The configuration and method of attaching spools 29 to plate 28 is depicted in FIG. 3. A bolt 40 passes through the center of spool 29 and fastens the spool to plate 28. A concave notch comprising a groove 42 circles the middle of spool 29. This groove traps the needle and prevents it from moving over the face of the spool during application of the force couple. Grooves of this type may be provided on all of the spools or only the spools located to one side of the needle. Preferably the groove will have a width equal to or greater than the diameter of the needle. In preferred form the notch has a square configuration, but can also have a semi- circle or V shape.

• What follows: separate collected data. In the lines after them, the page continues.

theorem leads_semWaitWatchdog (c : CellId) (s : State) : Row (· = c.p) s (execSemWaitWatchdog c s) := row_watch rfl

theorem leads_plotHalt (p : Pid) (s : State) : Row (· = p) s (execPlotHalt p s) := row_watch rfl

theorem leads_engWaitWatchdog (e : EngId) (s : State) : Row (· = e.p) s (execEngWaitWatchdog e s) := row_watch rfl

theorem leads_holdOverrun (p : Pid) (s : State) : Row (· = p) s (execHoldOverrun p s) := row_watch rfl

theorem leads_noResponseWatchdog (p : Pid) (b : BlockId) (s : State) : Row (· = p) s (execNoResponseWatchdog p b s) := row_watch rfl

theorem leads_internalLinkLost (p : Pid) (j : JoinId) (s : State) : Row (· = p) s (execInternalLinkLost p j s) := by
  refine .next ?_
  have b : Leads (· = p) s (if (j = .pll && s.mod.power = .on) = true then s.onMod fun m => m.count (CLK + 0x44) 1 else s) :=
    .ite ((refl _ s).onMod' _ fun m => by simp) (refl _ s)
  exact .ite (b.warden rfl) b

theorem leads_linkStuck (p : Pid) (port : Option (Fin 8)) (s : State) : Row (· = p) s (execLinkStuck p port s) := row_watch rfl

theorem leads_resetReqPlot (p : Pid) (w : Who) (s : State) : Row (· = p) s (execResetReqPlot p w s) := row_resetReq rfl

theorem leads_resetReqEngine (p : Pid) (w : Who) (target : Byte) (s : State) :
    Row (· = p) s (execResetReqEngine p w target s) := row_resetReq rfl

theorem leads_resetReqDie (p : Pid) (w : Who) (target : Byte) (s : State) :
    Row (· = p) s (execResetReqDie p w target s) := row_resetReq rfl

theorem leads_resetReqPolder (p : Pid) (w : Who) (s : State) : Row (· = p) s (execResetReqPolder p w s) := row_resetReq rfl

theorem leads_resetReqPowerCycle (p : Pid) (w : Who) (s : State) : Row (· = p) s (execResetReqPowerCycle p w s) := row_powerCycle w rfl

theorem leads_resetHoldoffEnd (p : Pid) (i : Nat) (s : State) : Row (· = p) s (execResetHoldoffEnd p i s) := row_watch rfl

theorem leads_resetComplete (p : Pid) (i : Nat) (s : State) : Row (· = p) s (execResetComplete p i s) := row_onLadder rfl

theorem leads_ladderTimeout (p : Pid) (i : Nat) (s : State) : Row (· = p) s (execLadderTimeout p i s) := row_onLadder rfl

theorem leads_recoveryPhaseDone (p : Pid) (s : State) : Row (· = p) s (execRecoveryPhaseDone p s) := by
  refine .next ?_
  split
  · exact refl _ s
  · exact (refl _ s).warden rfl

theorem leads_recoveryPhaseTimeout (p : Pid) (s : State) : Row (· = p) s (execRecoveryPhaseTimeout p s) := by
  refine .next ?_
  split
  · exact refl _ s
  · exact (refl _ s).warden rfl

theorem leads_wardenResume (p : Pid) (w : Who) (s : State) : Row (· = p) s (execWardenResume p w s) :=
  .next ((refl _ s).writePage rfl)

theorem leads_wardenGuardTimeout (p : Pid) (s : State) : Row (· = p) s (execWardenGuardTimeout p s) :=
  .next (.ite ((refl _ s).warden rfl) (refl _ s))

theorem leads_probeStart (p : Pid) (s : State) : Row (· = p) s (execProbeStart p s) := row_watch rfl

theorem leads_probeBatchDone (p : Pid) (s : State) : Row (· = p) s (execProbeBatchDone p s) := row_watch rfl

theorem leads_probeTimeout (p : Pid) (s : State) : Row (· = p) s (execProbeTimeout p s) := row_watch rfl

theorem leads_quarantineRelease (p : Pid) (w : Who) (s : State) : Row (· = p) s (execQuarantineRelease p w s) :=
  .next ((refl _ s).writePage rfl)

theorem leads_amaxReport (p : Pid) (s : State) : Row (· = p) s (execAmaxReport p s) :=
  .next ((refl _ s).event rfl)

theorem leads_pumpRatioReport (p : Pid) (ch : Fin 4) (s : State) : Row (· = p) s (execPumpRatioReport p ch s) :=
  .next ((refl _ s).event rfl)

theorem leads_gaugeRelease (p : Pid) (w : Who) (s : State) : Row (· = p) s (execGaugeRelease p w s) :=
  .next ((refl _ s).writePage rfl)

theorem leads_thermalSample (p : Pid) (temps : BitVec 48) (s : State) : Row (· = p) s (execThermalSample p temps s) := by
  refine .next (.ite (Leads.onPol _ rfl ((refl _ s).onMod' _ fun m => ?_)) (refl _ s))
  have key : ∀ (l : List Nat) (m : Module), (l.foldl (fun (m : Module) i =>
        let k := 6 * p.val + i
        let t : Byte := bits temps (8 * i) 8
        let peak := SMap.get (fun _ => (0 : Byte)) m.peaks k
        { m with
          temps := SMap.set (fun _ => 0) m.temps k t
          peaks := SMap.set (fun _ => 0) m.peaks k (if peak.toNat < t.toNat then t else peak) }) m).kept = m.kept := by
    intro l
    induction l with
    | nil => exact fun m => rfl
    | cons a r ih => exact fun m => (ih _).trans rfl
  dsimp only
  repeat' split
  all_goals exact key _ m

theorem leads_thermalCritTimeout (p : Pid) (s : State) : Row (· = p) s (execThermalCritTimeout p s) :=
  .next (.ite ((Leads.fail (S := (· = p)) (q := p) rfl (refl _ s)).onMod' _ fun m => by simp) (refl _ s))

theorem leads_imgSave (p : Pid) (w : Who) (s : State) : Row (· = p) s (execImgSave p w s) :=
  .next ((refl _ s).writePage rfl)

theorem leads_imgLoad (p : Pid) (w : Who) (s : State) : Row (· = p) s (execImgLoad p w s) :=
  .next ((refl _ s).writePage rfl)

theorem leads_sqTailDoorbell (slot : Fin 64) (v : W32) (s : State) :
    Row (fun _ => True) s (execSqTailDoorbell slot v s) :=
  .next (.ite ((refl _ s).onMod' _ fun m => by simp) (refl _ s))

theorem leads_cqHeadDoorbell (slot : Fin 64) (v : W32) (s : State) :
    Row (fun _ => True) s (execCqHeadDoorbell slot v s) :=
  .next (.ite ((refl _ s).onMod' _ fun m => by simp) (refl _ s))

theorem leads_commandFetch (slot : Fin 64) (entry : BitVec 1024) (s : State) :
    Row (fun _ => True) s (execCommandFetch slot entry s) :=
  .next (.ite ((refl _ s).onMod' _ fun m => by simp) (refl _ s))

theorem leads_commandDispatch (slot : Fin 64) (tag : BitVec 16) (s : State) :
    Row (fun _ => True) s (execCommandDispatch slot tag s) := by
  refine .next (.ite ?_ (refl _ s))
  split
  · exact .ite ((refl _ s).dispatch (fun _ => trivial) _ _) (refl _ s)
  · exact refl _ s

theorem leads_cmdNop (slot : Fin 64) (tag : BitVec 16) (s : State) : Row (fun _ => True) s (execCmdNop slot tag s) :=
  .next ((refl _ s).runCmd fun t c => (refl _ t).endNow _ _ _ _)

theorem leads_regRead (slot : Fin 64) (tag : BitVec 16) (s : State) : Row (fun _ => True) s (execRegRead slot tag s) := by
  refine .next ((refl _ s).runPol (fun _ => trivial) fun t c q => ?_)
  split
  · exact (refl _ t).endNow _ _ _ _
  · exact ((refl _ t).regRead _ _ fun _ _ => trivial).endNow _ _ _ _

theorem leads_regWrite (slot : Fin 64) (tag : BitVec 16) (s : State) : Row (fun _ => True) s (execRegWrite slot tag s) := by
  refine .next ((refl _ s).runPol (fun _ => trivial) fun t c q => ?_)
  split
  · exact (refl _ t).endNow _ _ _ _
  · exact ((refl _ t).regWrite _ _ _ fun _ _ => trivial).endNow _ _ _ _

theorem leads_plotIssue (slot : Fin 64) (tag : BitVec 16) (s : State) :
    Row (fun _ => True) s (execPlotIssue slot tag s) :=
  .next ((refl _ s).runPol (fun _ => trivial) fun t c q => (refl _ t).startCmd trivial)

Movement of handle 32 applies the force couple to the needle and moves the contact points of spools 29 and 30 down the length of the needle. As a result the apparatus of this invention is operated by the movement of a single lever comprising handle 32. A complete operating procedure for the apparatus would begin with the insertion and tightening of a needle in chuck 18. Before starting motor 12, and the rotation of needle 10, handle 32 is rotated counterclockwise to move spool 30 away form the needle and shuttle 24 is to chuck 18. Once the needle begins rotating, clockwise rotation of the handle imposes the force couple on the needle as the shuttle is moved down its length. Upon reaching the end of the needle, handle 32 is again rotated counterclockwise to return the shuttle and begin another pass down the needle. A severely bent needle may require several passes of the spools along its length to obtain the desired degree of straightening.
As the needle rotates and the spools are moved down the length of shaft friction between the needle and spools resist both types of movement. The spool material is selected to minimize this friction while also resisting the heat and wear associated therewith. Thus the spools should be made of relatively hard materials having self lubricating properties. Suitable materials include teflon, leather and engineered plastics. A particularly preferred material is a type 6/6 nylon material compounded with lubricants. One such material is sold by the Polymer Corporation under the trademark Nylotron. In an effort to reduce friction the spools can be pivotally mounted to rotate as they move down the shaft thereby eliminating the friction associated with this type of movement. The spool detail of FIG. 3 is readily modified to achieve such a function.